[Items from a dataset]
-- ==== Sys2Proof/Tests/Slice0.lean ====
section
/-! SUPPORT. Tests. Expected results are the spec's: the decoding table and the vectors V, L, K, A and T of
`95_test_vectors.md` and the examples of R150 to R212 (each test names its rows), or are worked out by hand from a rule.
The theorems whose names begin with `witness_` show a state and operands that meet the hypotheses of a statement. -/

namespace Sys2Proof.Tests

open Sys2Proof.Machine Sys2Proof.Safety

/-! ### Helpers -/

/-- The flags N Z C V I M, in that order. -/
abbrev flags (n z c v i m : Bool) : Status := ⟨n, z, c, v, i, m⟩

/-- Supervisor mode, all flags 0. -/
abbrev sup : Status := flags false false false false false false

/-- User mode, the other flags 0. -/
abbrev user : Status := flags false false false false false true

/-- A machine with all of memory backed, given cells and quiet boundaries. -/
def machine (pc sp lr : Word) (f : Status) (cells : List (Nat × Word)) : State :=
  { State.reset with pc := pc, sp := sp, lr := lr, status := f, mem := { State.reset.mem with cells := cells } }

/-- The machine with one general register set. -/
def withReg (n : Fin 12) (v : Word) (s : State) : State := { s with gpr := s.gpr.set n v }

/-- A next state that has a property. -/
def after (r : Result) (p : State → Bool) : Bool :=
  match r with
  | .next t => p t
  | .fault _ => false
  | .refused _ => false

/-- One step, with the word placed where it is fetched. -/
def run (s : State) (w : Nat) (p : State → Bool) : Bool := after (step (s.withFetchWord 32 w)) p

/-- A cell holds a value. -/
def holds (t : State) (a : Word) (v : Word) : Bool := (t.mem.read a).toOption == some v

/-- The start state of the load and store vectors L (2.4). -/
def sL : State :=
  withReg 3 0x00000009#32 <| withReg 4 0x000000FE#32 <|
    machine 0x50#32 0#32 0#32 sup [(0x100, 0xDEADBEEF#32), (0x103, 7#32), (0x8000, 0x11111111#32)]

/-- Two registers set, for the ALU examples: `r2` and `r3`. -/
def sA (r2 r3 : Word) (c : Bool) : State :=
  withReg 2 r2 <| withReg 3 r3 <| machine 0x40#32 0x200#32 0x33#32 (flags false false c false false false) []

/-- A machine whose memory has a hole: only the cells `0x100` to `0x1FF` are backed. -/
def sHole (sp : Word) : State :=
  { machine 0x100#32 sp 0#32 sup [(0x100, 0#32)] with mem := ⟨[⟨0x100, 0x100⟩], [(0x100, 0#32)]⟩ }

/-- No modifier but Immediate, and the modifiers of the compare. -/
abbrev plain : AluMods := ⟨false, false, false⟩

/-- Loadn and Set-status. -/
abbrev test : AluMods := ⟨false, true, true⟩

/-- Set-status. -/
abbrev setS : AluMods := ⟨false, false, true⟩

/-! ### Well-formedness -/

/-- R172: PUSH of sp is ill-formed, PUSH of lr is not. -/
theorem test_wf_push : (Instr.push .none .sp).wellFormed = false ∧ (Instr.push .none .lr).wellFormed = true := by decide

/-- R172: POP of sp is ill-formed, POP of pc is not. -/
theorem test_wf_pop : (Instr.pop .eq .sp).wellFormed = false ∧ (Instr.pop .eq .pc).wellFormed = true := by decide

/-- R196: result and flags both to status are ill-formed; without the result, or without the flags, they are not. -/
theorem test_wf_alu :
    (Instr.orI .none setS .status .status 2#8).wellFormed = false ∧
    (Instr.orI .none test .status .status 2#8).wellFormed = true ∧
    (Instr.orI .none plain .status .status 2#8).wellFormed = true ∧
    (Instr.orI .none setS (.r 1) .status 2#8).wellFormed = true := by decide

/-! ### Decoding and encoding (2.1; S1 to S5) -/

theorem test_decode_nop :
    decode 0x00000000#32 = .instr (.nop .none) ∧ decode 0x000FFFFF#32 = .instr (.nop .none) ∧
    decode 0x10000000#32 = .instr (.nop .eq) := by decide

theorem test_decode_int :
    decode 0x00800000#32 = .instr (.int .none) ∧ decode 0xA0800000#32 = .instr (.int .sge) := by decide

==

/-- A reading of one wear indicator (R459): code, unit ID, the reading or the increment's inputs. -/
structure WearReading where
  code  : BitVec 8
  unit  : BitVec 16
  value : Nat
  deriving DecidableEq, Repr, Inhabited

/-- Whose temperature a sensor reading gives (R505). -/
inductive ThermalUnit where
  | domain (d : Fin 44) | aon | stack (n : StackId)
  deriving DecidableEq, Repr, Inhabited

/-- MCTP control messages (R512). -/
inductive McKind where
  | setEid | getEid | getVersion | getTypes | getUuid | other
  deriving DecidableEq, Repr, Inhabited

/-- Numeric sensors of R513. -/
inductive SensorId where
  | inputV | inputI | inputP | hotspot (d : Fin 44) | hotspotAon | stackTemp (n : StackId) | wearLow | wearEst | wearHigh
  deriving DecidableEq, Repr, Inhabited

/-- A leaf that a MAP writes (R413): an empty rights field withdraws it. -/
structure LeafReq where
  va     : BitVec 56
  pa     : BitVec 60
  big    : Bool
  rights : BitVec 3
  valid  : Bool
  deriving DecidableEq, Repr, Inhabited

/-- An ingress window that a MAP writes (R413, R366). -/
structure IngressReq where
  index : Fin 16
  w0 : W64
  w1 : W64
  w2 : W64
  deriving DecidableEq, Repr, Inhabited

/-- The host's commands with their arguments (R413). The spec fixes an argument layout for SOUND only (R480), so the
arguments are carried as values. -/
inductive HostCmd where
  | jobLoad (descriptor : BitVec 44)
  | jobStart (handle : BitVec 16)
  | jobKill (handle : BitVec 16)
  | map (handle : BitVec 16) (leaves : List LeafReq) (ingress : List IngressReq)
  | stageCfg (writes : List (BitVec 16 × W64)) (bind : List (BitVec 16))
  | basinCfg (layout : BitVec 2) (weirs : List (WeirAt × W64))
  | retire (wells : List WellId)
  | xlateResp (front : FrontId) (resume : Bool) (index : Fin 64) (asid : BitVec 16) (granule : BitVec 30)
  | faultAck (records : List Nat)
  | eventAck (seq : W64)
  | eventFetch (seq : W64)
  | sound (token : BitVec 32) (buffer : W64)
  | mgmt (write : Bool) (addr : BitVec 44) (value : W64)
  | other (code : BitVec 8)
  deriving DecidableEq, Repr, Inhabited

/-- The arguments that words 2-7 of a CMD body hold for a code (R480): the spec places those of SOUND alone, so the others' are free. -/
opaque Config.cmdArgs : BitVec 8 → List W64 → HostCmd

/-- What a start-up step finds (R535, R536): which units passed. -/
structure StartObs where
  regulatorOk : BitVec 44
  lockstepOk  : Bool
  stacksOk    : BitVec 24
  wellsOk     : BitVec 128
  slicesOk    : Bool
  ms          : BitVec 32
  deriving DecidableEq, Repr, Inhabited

---

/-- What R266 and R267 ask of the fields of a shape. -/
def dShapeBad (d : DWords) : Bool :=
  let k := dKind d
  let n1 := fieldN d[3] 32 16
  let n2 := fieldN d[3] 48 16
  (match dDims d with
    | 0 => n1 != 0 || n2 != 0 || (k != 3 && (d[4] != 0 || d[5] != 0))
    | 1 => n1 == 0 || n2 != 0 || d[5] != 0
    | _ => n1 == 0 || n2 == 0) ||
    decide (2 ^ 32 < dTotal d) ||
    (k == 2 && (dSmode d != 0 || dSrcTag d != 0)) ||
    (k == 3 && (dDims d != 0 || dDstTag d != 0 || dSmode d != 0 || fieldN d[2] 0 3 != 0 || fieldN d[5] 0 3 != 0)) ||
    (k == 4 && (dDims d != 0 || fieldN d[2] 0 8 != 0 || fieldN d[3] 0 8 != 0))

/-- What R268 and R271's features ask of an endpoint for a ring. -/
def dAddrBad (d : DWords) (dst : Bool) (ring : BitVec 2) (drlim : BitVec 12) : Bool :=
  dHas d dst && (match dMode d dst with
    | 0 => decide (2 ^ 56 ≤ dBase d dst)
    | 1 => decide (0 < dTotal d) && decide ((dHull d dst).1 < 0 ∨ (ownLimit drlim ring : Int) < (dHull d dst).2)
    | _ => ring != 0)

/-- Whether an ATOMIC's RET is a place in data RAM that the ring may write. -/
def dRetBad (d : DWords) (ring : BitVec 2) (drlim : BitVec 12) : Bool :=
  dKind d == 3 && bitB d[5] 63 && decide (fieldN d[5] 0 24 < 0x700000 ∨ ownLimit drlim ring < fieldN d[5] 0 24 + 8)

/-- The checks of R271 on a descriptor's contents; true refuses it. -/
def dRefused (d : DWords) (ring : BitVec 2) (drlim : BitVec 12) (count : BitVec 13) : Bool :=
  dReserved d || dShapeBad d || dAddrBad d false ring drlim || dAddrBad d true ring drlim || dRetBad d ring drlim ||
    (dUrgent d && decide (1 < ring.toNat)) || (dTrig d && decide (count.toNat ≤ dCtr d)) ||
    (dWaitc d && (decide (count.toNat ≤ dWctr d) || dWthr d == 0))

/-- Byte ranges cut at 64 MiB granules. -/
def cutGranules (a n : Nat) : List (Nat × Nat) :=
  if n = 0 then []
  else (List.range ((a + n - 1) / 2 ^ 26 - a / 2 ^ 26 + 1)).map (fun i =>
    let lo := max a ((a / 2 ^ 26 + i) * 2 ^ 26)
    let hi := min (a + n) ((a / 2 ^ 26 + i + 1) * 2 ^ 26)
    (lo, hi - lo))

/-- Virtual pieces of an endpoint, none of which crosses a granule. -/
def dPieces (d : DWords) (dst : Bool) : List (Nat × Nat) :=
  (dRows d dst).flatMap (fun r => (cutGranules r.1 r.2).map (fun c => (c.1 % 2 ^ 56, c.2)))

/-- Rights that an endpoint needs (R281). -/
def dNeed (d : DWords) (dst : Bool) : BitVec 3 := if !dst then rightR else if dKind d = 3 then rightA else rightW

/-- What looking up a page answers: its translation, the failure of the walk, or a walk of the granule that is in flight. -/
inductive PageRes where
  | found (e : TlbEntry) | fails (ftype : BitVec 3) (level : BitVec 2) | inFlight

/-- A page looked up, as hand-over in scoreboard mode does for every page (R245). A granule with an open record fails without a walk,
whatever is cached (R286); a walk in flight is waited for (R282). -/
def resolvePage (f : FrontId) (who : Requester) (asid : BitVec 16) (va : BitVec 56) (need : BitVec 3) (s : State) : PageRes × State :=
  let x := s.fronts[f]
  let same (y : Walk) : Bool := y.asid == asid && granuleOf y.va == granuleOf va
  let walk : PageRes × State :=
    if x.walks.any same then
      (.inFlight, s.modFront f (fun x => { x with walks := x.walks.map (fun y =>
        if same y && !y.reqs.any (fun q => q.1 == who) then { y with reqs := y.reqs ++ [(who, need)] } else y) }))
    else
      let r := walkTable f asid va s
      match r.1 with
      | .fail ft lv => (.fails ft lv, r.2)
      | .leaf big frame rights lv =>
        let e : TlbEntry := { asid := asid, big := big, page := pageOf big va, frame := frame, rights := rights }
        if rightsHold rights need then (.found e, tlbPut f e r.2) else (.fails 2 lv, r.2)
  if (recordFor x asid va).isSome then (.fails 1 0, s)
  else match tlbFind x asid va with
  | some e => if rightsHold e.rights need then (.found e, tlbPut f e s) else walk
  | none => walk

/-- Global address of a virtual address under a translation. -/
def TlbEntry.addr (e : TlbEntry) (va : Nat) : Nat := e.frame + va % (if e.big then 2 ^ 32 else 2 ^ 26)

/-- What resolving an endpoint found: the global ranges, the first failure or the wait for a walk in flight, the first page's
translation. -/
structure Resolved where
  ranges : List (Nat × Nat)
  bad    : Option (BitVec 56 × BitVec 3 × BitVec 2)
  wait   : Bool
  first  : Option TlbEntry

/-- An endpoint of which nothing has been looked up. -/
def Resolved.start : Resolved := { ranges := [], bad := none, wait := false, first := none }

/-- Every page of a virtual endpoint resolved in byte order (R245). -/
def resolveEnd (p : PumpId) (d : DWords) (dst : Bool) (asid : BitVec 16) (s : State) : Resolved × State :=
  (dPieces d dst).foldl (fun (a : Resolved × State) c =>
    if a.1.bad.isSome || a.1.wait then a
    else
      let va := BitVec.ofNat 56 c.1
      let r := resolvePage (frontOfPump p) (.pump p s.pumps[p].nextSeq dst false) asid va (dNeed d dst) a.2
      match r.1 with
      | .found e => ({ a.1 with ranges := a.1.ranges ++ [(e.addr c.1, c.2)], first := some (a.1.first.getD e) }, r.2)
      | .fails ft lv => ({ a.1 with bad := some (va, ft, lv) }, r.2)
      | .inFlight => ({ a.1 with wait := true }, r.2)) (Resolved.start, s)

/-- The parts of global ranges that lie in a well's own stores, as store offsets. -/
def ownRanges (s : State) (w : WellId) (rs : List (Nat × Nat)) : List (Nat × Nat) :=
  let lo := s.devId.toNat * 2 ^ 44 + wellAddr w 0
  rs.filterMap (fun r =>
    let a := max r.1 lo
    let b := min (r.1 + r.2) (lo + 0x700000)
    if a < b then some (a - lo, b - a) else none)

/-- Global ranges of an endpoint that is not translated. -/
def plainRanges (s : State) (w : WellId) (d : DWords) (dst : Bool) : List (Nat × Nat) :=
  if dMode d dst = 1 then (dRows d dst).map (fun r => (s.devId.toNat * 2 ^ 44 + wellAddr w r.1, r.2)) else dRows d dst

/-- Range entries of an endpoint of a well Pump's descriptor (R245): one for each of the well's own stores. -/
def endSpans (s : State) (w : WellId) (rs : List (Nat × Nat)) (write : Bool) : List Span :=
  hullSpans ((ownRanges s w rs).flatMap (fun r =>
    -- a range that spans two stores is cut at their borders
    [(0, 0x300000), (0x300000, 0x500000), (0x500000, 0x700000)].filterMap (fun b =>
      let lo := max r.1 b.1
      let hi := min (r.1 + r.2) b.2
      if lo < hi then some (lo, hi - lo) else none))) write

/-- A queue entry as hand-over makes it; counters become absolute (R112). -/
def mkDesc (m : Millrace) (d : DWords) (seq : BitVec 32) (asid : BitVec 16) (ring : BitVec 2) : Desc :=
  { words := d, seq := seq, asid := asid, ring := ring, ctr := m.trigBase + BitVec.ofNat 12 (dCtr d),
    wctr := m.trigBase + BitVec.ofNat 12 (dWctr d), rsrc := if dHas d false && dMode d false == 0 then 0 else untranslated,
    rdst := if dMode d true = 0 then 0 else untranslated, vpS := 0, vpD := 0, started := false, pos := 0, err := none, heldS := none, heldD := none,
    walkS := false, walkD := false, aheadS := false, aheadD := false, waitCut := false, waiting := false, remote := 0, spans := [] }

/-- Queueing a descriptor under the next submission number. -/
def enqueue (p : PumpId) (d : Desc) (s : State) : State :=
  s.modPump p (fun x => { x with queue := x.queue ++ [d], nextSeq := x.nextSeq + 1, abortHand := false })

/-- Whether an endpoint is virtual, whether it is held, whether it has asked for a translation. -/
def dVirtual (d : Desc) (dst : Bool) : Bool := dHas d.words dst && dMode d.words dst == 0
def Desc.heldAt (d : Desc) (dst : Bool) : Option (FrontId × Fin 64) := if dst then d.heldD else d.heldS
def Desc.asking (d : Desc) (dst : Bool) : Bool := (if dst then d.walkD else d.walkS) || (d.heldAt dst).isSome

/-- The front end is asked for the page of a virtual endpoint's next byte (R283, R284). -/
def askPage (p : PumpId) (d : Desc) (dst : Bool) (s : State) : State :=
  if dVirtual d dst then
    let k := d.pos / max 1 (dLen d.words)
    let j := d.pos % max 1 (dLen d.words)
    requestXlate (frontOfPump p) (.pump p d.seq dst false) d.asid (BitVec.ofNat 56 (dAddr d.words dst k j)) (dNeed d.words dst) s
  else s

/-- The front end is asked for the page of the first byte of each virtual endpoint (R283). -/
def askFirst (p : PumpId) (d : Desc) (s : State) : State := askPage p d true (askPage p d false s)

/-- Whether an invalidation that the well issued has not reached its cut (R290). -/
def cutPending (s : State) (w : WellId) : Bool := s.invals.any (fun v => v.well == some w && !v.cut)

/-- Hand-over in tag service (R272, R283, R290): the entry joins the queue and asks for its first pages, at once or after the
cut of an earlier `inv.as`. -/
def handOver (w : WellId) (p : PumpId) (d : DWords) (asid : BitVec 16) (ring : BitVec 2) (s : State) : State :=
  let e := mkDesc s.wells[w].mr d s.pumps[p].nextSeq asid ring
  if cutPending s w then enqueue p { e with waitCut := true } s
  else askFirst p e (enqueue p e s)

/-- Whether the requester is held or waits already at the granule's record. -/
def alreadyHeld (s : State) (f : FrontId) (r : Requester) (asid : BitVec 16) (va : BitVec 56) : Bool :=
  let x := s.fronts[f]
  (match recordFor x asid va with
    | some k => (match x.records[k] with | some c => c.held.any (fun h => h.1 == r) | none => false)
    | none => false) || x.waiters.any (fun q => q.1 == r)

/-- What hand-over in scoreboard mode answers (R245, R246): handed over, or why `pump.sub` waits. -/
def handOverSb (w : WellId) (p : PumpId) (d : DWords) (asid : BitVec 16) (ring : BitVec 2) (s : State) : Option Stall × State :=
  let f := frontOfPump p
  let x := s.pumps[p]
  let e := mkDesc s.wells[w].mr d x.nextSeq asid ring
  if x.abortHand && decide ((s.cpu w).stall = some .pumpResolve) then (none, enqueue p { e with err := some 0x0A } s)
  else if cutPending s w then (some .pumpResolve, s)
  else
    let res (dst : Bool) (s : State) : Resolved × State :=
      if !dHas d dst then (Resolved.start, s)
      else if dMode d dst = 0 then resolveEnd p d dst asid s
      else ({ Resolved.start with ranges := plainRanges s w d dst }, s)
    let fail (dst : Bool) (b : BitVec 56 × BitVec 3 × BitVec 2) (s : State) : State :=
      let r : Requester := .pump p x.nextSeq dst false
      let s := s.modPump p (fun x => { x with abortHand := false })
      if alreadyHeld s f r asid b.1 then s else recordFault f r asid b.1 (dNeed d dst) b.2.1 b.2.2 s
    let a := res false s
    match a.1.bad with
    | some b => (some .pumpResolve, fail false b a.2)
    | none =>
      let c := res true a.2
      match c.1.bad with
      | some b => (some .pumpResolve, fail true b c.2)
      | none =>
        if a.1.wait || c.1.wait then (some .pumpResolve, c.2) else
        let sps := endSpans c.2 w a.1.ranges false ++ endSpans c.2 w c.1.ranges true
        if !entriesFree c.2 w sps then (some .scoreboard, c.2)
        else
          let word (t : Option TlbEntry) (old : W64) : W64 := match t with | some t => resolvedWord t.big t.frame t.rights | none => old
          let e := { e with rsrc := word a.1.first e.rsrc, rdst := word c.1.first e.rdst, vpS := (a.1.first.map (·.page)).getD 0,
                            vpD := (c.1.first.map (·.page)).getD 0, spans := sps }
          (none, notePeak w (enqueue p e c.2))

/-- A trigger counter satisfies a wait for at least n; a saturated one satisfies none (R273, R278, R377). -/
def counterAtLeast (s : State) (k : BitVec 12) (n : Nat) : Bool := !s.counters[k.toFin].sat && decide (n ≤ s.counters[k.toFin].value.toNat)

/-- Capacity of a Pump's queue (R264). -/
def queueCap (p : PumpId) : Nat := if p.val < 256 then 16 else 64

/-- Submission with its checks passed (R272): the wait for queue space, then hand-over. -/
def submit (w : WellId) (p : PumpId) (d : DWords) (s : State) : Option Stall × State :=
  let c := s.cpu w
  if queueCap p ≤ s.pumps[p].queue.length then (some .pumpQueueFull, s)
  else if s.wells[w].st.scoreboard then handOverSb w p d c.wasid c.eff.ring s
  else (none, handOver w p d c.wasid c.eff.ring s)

### Task description
Where a line above contains the word "memory", show that line.

### Completed task
/-- A machine with all of memory backed, given cells and quiet boundaries. -/
/-- A machine whose memory has a hole: only the cells `0x100` to `0x1FF` are backed. -/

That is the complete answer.